Jayden had forgotten some of these beatings. But now, as each one replayed before his eyes, it was like reliving them blow for blow. There were no allies. No family. No mercy.
More scenes followed—faster, sharper, more disjointed. A dozen Jaydens across time, flinching from the strike before it landed. A hundred slaps, kicks, bruises, betrayals. People he'd trusted turning their backs. People he'd loved tearing him down. His mind felt like it was unraveling as he was forced to watch it all, again and again.
And still, he didn't speak.
---
The world around him was chaos — fire raining from above, the final boss screaming in its death throes, its health bar blinking red.

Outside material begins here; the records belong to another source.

/-! The register map of block PXE. -/
def mapPxe0 : List RegRow := [
  ⟨0x10, 0x4, 1, 0x4, 1, none, [(16, .rc, fun _ _ _ => PXE_TPUT_CNT_NOBUF), (0, .rc, fun _ _ _ => PXE_TPUT_CNT_DENIED)]⟩,
  ⟨0x100, 0x20, 4, 0x4, 1, none, [(1, .wo, fun _ a _ => PXE_CL_CTRL_HALT_ALL a), (0, .wo, fun _ a _ => PXE_CL_CTRL_START_ALL a)]⟩,
  ⟨0x104, 0x20, 4, 0x4, 1, none, [(31, .ro, fun _ a _ => PXE_CL_STAT_HALTED a), (30, .w1c, fun _ a _ => PXE_CL_STAT_STALL a), (29, .w1c, fun _ a _ => PXE_CL_STAT_CFG_IGN a), (0, .ro, fun _ a _ => PXE_CL_STAT_NEVER a)]⟩,
  ⟨0x108, 0x20, 4, 0x4, 1, none, [(0, .rw, fun _ a _ => PXE_CL_STALL_LIM_US a)]⟩,
  ⟨0x10C, 0x20, 4, 0x4, 1, none, [(0, .rc, fun _ a _ => PXE_CL_STALL_CNT_COUNT a)]⟩,
  ⟨0x1000, 0x20, 64, 0x4, 1, none, [(3, .wo, fun _ a _ => PXE_PT_CTRL_POKE a), (2, .wo, fun _ a _ => PXE_PT_CTRL_RESUME a), (1, .wo, fun _ a _ => PXE_PT_CTRL_HALT a), (0, .wo, fun _ a _ => PXE_PT_CTRL_START a)]⟩,
  ⟨0x1004, 0x20, 64, 0x4, 1, none, [(0, .rw, fun _ a _ => PXE_PT_ENTRY_ENTRY a)]⟩,
  ⟨0x1008, 0x20, 64, 0x4, 1, none, [(29, .ro, fun _ a _ => PXE_PT_STAT_STATE a), (28, .ro, fun _ a _ => PXE_PT_STAT_NEVER a), (27, .w1c, fun _ a _ => PXE_PT_STAT_CFG_IGN a), (16, .ro, fun _ a _ => PXE_PT_STAT_PEND a), (0, .ro, fun _ a _ => PXE_PT_STAT_PC a)]⟩,
  ⟨0x100C, 0x20, 64, 0x4, 1, none, [(31, .ro, fun _ a _ => PXE_PT_FAULT_INFO_VALID a), (27, .ro, fun _ a _ => PXE_PT_FAULT_INFO_CAUSE a), (16, .ro, fun _ a _ => PXE_PT_FAULT_INFO_REGION a), (0, .ro, fun _ a _ => PXE_PT_FAULT_INFO_PC a)]⟩,
  ⟨0x1010, 0x20, 64, 0x4, 1, none, [(0, .ro, fun _ a _ => PXE_PT_FAULT_ADDR_EA a)]⟩,
  ⟨0x1014, 0x20, 64, 0x4, 1, none, [(16, .rc, fun _ a _ => PXE_PT_CNT_CANCELLED_BEFORE_START a), (0, .rc, fun _ a _ => PXE_PT_CNT_POKE_DROPPED a)]⟩,
  ⟨0x2000, 0x4, 256, 0x4, 1, none, [(31, .rw, fun _ a _ => PXE_RWAKE_EN a), (24, .rw, fun _ a _ => PXE_RWAKE_PT a), (0, .rw, fun _ a _ => PXE_RWAKE_RING a)]⟩]
def mapPxe : List RegRow := mapPxe0

/-! The register map of block NET. -/
def mapNet0 : List RegRow := [
  ⟨0x0, 0x4, 1, 0x4, 1, none, [(31, .w1c, fun _ _ _ => NET_STAT_CFG_IGN)]⟩,
  ⟨0x4, 0x4, 1, 0x4, 1, none, [(16, .rw, fun _ _ _ => NET_CFG_VXLAN_PORT), (0, .rw, fun _ _ _ => NET_CFG_FDB_AGE)]⟩,
  ⟨0x8, 0x4, 1, 0x4, 1, none, [(31, .rw, fun _ _ _ => NET_FLOW_CFG_EN)]⟩,
  ⟨0x14, 0x4, 1, 0x4, 1, none, [(16, .rc, fun _ _ _ => NET_CACHE_CNT_MISS)]⟩,
  ⟨0x18, 0x4, 1, 0x4, 1, none, [(16, .rc, fun _ _ _ => NET_FDB_CNT_LEARN_FULL), (0, .rc, fun _ _ _ => NET_FDB_CNT_MOVES)]⟩,
  ⟨0x1C, 0x4, 1, 0x4, 1, none, [(24, .rc, fun _ _ _ => NET_CNT_RECIRC), (16, .rc, fun _ _ _ => NET_CNT_TOOBIG), (0, .rc, fun _ _ _ => NET_CNT_ESP_FAIL)]⟩,
  ⟨0x20, 0x4, 1, 0x4, 1, none, [(31, .rw, fun _ _ _ => NET_NVME_CFG_EN), (24, .rw, fun _ _ _ => NET_NVME_CFG_QD), (0, .rw, fun _ _ _ => NET_NVME_CFG_STAGE)]⟩,
  ⟨0x24, 0x4, 1, 0x4, 1, none, [(0, .rw, fun _ _ _ => NET_NVME_TMO_MS)]⟩,
  ⟨0x28, 0x4, 1, 0x4, 1, none, [(29, .ro, fun _ _ _ => NET_NVME_STAT_STATE), (23, .ro, fun _ _ _ => NET_NVME_STAT_IOQ), (0, .rc, fun _ _ _ => NET_NVME_STAT_TIMEOUTS)]⟩,
  ⟨0xC, 0x4, 1, 0x4, 1, none, [(0, .rw, fun _ _ _ => NET_FLOW_BASE_LO_BASE)]⟩,
  ⟨0x10, 0x4, 1, 0x4, 1, none, [(0, .rw, fun _ _ _ => NET_FLOW_BASE_HI_BASE)]⟩,
  ⟨0x100, 0x40, 6, 0x4, 1, none, [(31, .rw, fun _ a _ => NET_PORT_CFG_EN a), (28, .rw, fun _ a _ => NET_PORT_CFG_MODE a), (12, .rw, fun _ a _ => NET_PORT_CFG_MAXLEN a), (0, .rw, fun _ a _ => NET_PORT_CFG_PVID a)]⟩]
def mapNet1 : List RegRow := [
  ⟨0x104, 0x40, 6, 0x4, 1, none, [(31, .ro, fun _ a _ => NET_PORT_LINK_UP a), (28, .ro, fun _ a _ => NET_PORT_LINK_SPEED a)]⟩,
  ⟨0x118, 0x40, 6, 0x4, 1, none, [(24, .rc, fun _ a _ => NET_PORT_DROP_FCS a), (16, .rc, fun _ a _ => NET_PORT_DROP_SIZE a), (8, .rc, fun _ a _ => NET_PORT_DROP_CTRL a), (0, .rc, fun _ a _ => NET_PORT_DROP_ADMIT a)]⟩,
  ⟨0x108, 0x40, 6, 0x4, 1, none, [(0, .ro, fun _ a _ => NET_PORT_RXF_LO_COUNT a)]⟩,
  ⟨0x10C, 0x40, 6, 0x4, 1, none, [(0, .ro, fun _ a _ => NET_PORT_RXF_HI_COUNT a)]⟩,
  ⟨0x110, 0x40, 6, 0x4, 1, none, [(0, .ro, fun _ a _ => NET_PORT_TXF_LO_COUNT a)]⟩,
  ⟨0x114, 0x40, 6, 0x4, 1, none, [(0, .ro, fun _ a _ => NET_PORT_TXF_HI_COUNT a)]⟩,
  ⟨0x400, 0x8, 16, 0x4, 1, none, [(31, .rw, fun _ a _ => NET_CPUQ_EN a), (25, .rw, fun _ a _ => NET_CPUQ_PT a), (0, .ro, fun _ a _ => NET_CPUQ_DEPTH a)]⟩,
  ⟨0x404, 0x8, 16, 0x4, 1, none, [(0, .rc, fun _ a _ => NET_CPUQ_DROPS_COUNT a)]⟩]
def mapNet : List RegRow := mapNet0 ++ mapNet1

/-! The register map of block TSN. -/
def mapTsn0 : List RegRow := [
  ⟨0x0, 0x4, 1, 0x4, 1, none, [(31, .w1c, fun _ _ _ => TSN_STAT_CFG_IGN), (8, .rc, fun _ _ _ => TSN_STAT_STEP_CNT), (0, .rc, fun _ _ _ => TSN_STAT_TC7_DEMOTE)]⟩,
  ⟨0x4, 0x4, 1, 0x4, 1, none, [(31, .wo, fun _ _ _ => TSN_GPTP_CTRL_COMMIT), (30, .rw, fun _ _ _ => TSN_GPTP_CTRL_SYNC)]⟩,
  ⟨0x8, 0x4, 1, 0x4, 1, none, [(0, .rw, fun _ _ _ => TSN_GPTP_OFS_LO_OFS)]⟩,
  ⟨0xC, 0x4, 1, 0x4, 1, none, [(0, .rw, fun _ _ _ => TSN_GPTP_OFS_HI_OFS)]⟩,
  ⟨0x10, 0x4, 1, 0x4, 1, none, [(0, .rw, fun _ _ _ => TSN_GPTP_RATE_RATE)]⟩,
  ⟨0x14, 0x4, 1, 0x4, 1, none, [(0, .ro, fun _ _ _ => TSN_GPTP_NOW_LO_G)]⟩,
  ⟨0x18, 0x4, 1, 0x4, 1, none, [(0, .ro, fun _ _ _ => TSN_GPTP_NOW_HI_G)]⟩,
  ⟨0x20, 0x4, 1, 0x4, 1, none, [(0, .rw, fun _ _ _ => TSN_NODE_IDX_NODE)]⟩,
  ⟨0x30, 0x4, 1, 0x4, 1, none, [(0, .rw, fun _ _ _ => TSN_POL_IDX_POL)]⟩,
  ⟨0x24, 0x4, 1, 0x4, 1, some TSN_NODE_IDX_NODE, [(31, .rw, fun i _ _ => TSN_NODE_CFG_EN i), (28, .rw, fun i _ _ => TSN_NODE_CFG_PORT i), (25, .rw, fun i _ _ => TSN_NODE_CFG_TC i), (18, .rw, fun i _ _ => TSN_NODE_CFG_INST i), (12, .rw, fun i _ _ => TSN_NODE_CFG_YLIM i), (6, .rw, fun i _ _ => TSN_NODE_CFG_LIMIT i), (0, .rw, fun i _ _ => TSN_NODE_CFG_QUANTUM i)]⟩,
  ⟨0x28, 0x4, 1, 0x4, 1, some TSN_NODE_IDX_NODE, [(0, .rc, fun i _ _ => TSN_NODE_DROP_COUNT i)]⟩,
  ⟨0x34, 0x4, 1, 0x4, 1, some TSN_POL_IDX_POL, [(31, .rw, fun i _ _ => TSN_POL_CFG_EN i), (30, .rw, fun i _ _ => TSN_POL_CFG_ACCT i), (29, .rw, fun i _ _ => TSN_POL_CFG_CF i), (28, .rw, fun i _ _ => TSN_POL_CFG_CM i), (27, .rw, fun i _ _ => TSN_POL_CFG_DROP_YELLOW i), (0, .rw, fun i _ _ => TSN_POL_CFG_OH i)]⟩]
def mapTsn1 : List RegRow := [
  ⟨0x38, 0x4, 1, 0x4, 1, some TSN_POL_IDX_POL, [(0, .rw, fun i _ _ => TSN_POL_CIR_RATE i)]⟩,
  ⟨0x3C, 0x4, 1, 0x4, 1, some TSN_POL_IDX_POL, [(0, .rw, fun i _ _ => TSN_POL_CBS_BURST i)]⟩,
  ⟨0x40, 0x4, 1, 0x4, 1, some TSN_POL_IDX_POL, [(0, .rw, fun i _ _ => TSN_POL_EIR_RATE i)]⟩,
  ⟨0x44, 0x4, 1, 0x4, 1, some TSN_POL_IDX_POL, [(0, .rw, fun i _ _ => TSN_POL_EBS_BURST i)]⟩,
  ⟨0x48, 0x4, 1, 0x4, 1, some TSN_POL_IDX_POL, [(16, .rc, fun i _ _ => TSN_POL_CNT_YELLOW i), (0, .rc, fun i _ _ => TSN_POL_CNT_RED i)]⟩,
  ⟨0x200, 0x4, 128, 0x4, 1, none, [(16, .rw, fun _ a _ => TSN_POLMAP_BASE a), (0, .rw, fun _ a _ => TSN_POLMAP_COUNT a)]⟩,
  ⟨0x1000, 0x200, 8, 0x4, 1, none, [(31, .rw, fun _ a _ => TSN_PORT_CFG_GCL_EN a), (30, .rw, fun _ a _ => TSN_PORT_CFG_MODE a), (29, .rw, fun _ a _ => TSN_PORT_CFG_PREEMPT_EN a), (27, .rw, fun _ a _ => TSN_PORT_CFG_ADD_FRAG a), (24, .rw, fun _ a _ => TSN_PORT_CFG_UNTAG_TC a), (0, .rw, fun _ a _ => TSN_PORT_CFG_STARVE_US a)]⟩,
  ⟨0x1004, 0x200, 8, 0x4, 1, none, [(0, .rw, fun _ a _ => TSN_PORT_RATE_MBPS a)]⟩,
  ⟨0x1008, 0x200, 8, 0x4, 1, none, [(0, .rw, fun _ a _ => TSN_PORT_PCPMAP_TC0 a), (3, .rw, fun _ a _ => TSN_PORT_PCPMAP_TC1 a), (6, .rw, fun _ a _ => TSN_PORT_PCPMAP_TC2 a), (9, .rw, fun _ a _ => TSN_PORT_PCPMAP_TC3 a), (12, .rw, fun _ a _ => TSN_PORT_PCPMAP_TC4 a), (15, .rw, fun _ a _ => TSN_PORT_PCPMAP_TC5 a), (18, .rw, fun _ a _ => TSN_PORT_PCPMAP_TC6 a), (21, .rw, fun _ a _ => TSN_PORT_PCPMAP_TC7 a)]⟩,
  ⟨0x100C, 0x200, 8, 0x4, 1, none, [(16, .rw, fun _ a _ => TSN_PORT_DEFLIM_YLIM a), (0, .rw, fun _ a _ => TSN_PORT_DEFLIM_LIMIT a)]⟩,
  ⟨0x1010, 0x200, 8, 0x4, 1, none, [(31, .wo, fun _ a _ => TSN_PORT_GCL_CTRL_CHANGE a), (10, .rw, fun _ a _ => TSN_PORT_GCL_CTRL_LEN a), (0, .rw, fun _ a _ => TSN_PORT_GCL_CTRL_FB_GATES a)]⟩,
  ⟨0x1014, 0x200, 8, 0x4, 1, none, [(0, .rw, fun _ a _ => TSN_PORT_GCL_BASE_LO_BASE a)]⟩]
def mapTsn2 : List RegRow := [
  ⟨0x1018, 0x200, 8, 0x4, 1, none, [(0, .rw, fun _ a _ => TSN_PORT_GCL_BASE_HI_BASE a)]⟩,
  ⟨0x101C, 0x200, 8, 0x4, 1, none, [(0, .rw, fun _ a _ => TSN_PORT_GCL_CYCLE_CYCLE a)]⟩,
  ⟨0x1020, 0x200, 8, 0x4, 1, none, [(0, .rw, fun _ a _ => TSN_PORT_GCL_EXT_EXT a)]⟩,
  ⟨0x1024, 0x200, 8, 0x4, 1, none, [(0, .rw, fun _ a _ => TSN_PORT_GCL_ANG_ANG_TMO a)]⟩,
  ⟨0x1028, 0x200, 8, 0x4, 1, none, [(31, .ro, fun _ a _ => TSN_PORT_GCL_STAT_PEND a), (30, .ro, fun _ a _ => TSN_PORT_GCL_STAT_BANK a), (29, .w1c, fun _ a _ => TSN_PORT_GCL_STAT_CFG_ERR a), (28, .ro, fun _ a _ => TSN_PORT_GCL_STAT_HOLD a), (18, .ro, fun _ a _ => TSN_PORT_GCL_STAT_ENTRY a), (8, .rc, fun _ a _ => TSN_PORT_GCL_STAT_ANG_LOST a), (0, .ro, fun _ a _ => TSN_PORT_GCL_STAT_GATES a)]⟩,
  ⟨0x102C, 0x200, 8, 0x4, 1, none, [(31, .ro, fun _ a _ => TSN_PORT_STAT_VERIFIED a), (16, .rc, fun _ a _ => TSN_PORT_STAT_MERGED a), (0, .rc, fun _ a _ => TSN_PORT_STAT_SWAP_CNT a)]⟩,
  ⟨0x1040, 0x200, 8, 0x4, 8, none, [(31, .rw, fun _ a b => TSN_TC_CFG_ACCT a b), (30, .rw, fun _ a b => TSN_TC_CFG_CBS_EN a b), (29, .rw, fun _ a b => TSN_TC_CFG_PREEMPT a b), (14, .rw, fun _ a b => TSN_TC_CFG_OH a b), (0, .rw, fun _ a b => TSN_TC_CFG_PKT_BYTES a b)]⟩,
  ⟨0x1060, 0x200, 8, 0x4, 8, none, [(0, .rw, fun _ a b => TSN_TC_IDLE_IS a b)]⟩,
  ⟨0x1080, 0x200, 8, 0x4, 8, none, [(0, .ro, fun _ a b => TSN_TC_CREDIT_CREDIT a b)]⟩,
  ⟨0x10A0, 0x200, 8, 0x4, 8, none, [(16, .rc, fun _ a b => TSN_TC_CNT_GATE_OVERRUN a b), (0, .rc, fun _ a b => TSN_TC_CNT_STARVE_SERVED a b)]⟩,
  ⟨0x80000, 0x4000, 16, 0x8, 1024, none, [(0, .rw, fun _ a b => TSN_GCL_ENTRY_LO a b)]⟩,
  ⟨0x80004, 0x4000, 16, 0x8, 1024, none, [(0, .rw, fun _ a b => TSN_GCL_ENTRY_HI_HI a b)]⟩]
def mapTsn : List RegRow := mapTsn0 ++ mapTsn1 ++ mapTsn2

"Nova, we've almost got it!" Varyn shouted.
Jayden didn't respond. His focus was razor-sharp, reading the boss's final pattern. Just one more sequence.
Suddenly, a strange glow pulsed beneath him.
"What the hell is this?" he asked, stepping back, but the glyphs under his feet locked him in place.
Lily's voice cut through the static. "I'm sorry…"
Before he could ask, a blinding light erupted from the circle. His limbs froze. Every item in his inventory vanished one by one. A cold system message scrolled across his retina:
"Ancient Curse of Ruin active!"
His screen dimmed. His character fell to his knees as the armor covering his body dissolved into nothing.
He looked up, and they were all staring at him — Varyn, Lily, Ravenor… every top guild member, their eyes filled with guilt. None stepped forward. None helped.
"Why…?" Jayden whispered.
"You were too powerful," Varyn muttered. "Too famous. Too untouchable. We could never be more than your shadows."
"And the curse?" Jayden growled.
"Prepared months ago," Lily said, not bothering to hide the smirk. "We just needed you to drop your guard."
Jayden was speechless.
Years. Years of loyalty and leadership, gone in a moment.
A week later, the guild released a public statement:
"Nova, the legend, has chosen to retire after completing every challenge known to mankind. He wishes to leave quietly, as a hero, without interviews or fanfare."
The world mourned a champion who never got to tell his side.
Jayden watched from the shadows, a level 1 ghost in the system, his name now a monument built on lies.
---
He just stood there, frozen. The weight of a life unloved and unwanted sitting squarely on his chest.
Finally, the torrent of memories stopped. The world around him returned to the tree, the swing, the soft green forest. The younger Jayden was still there, standing where the nightmare had started.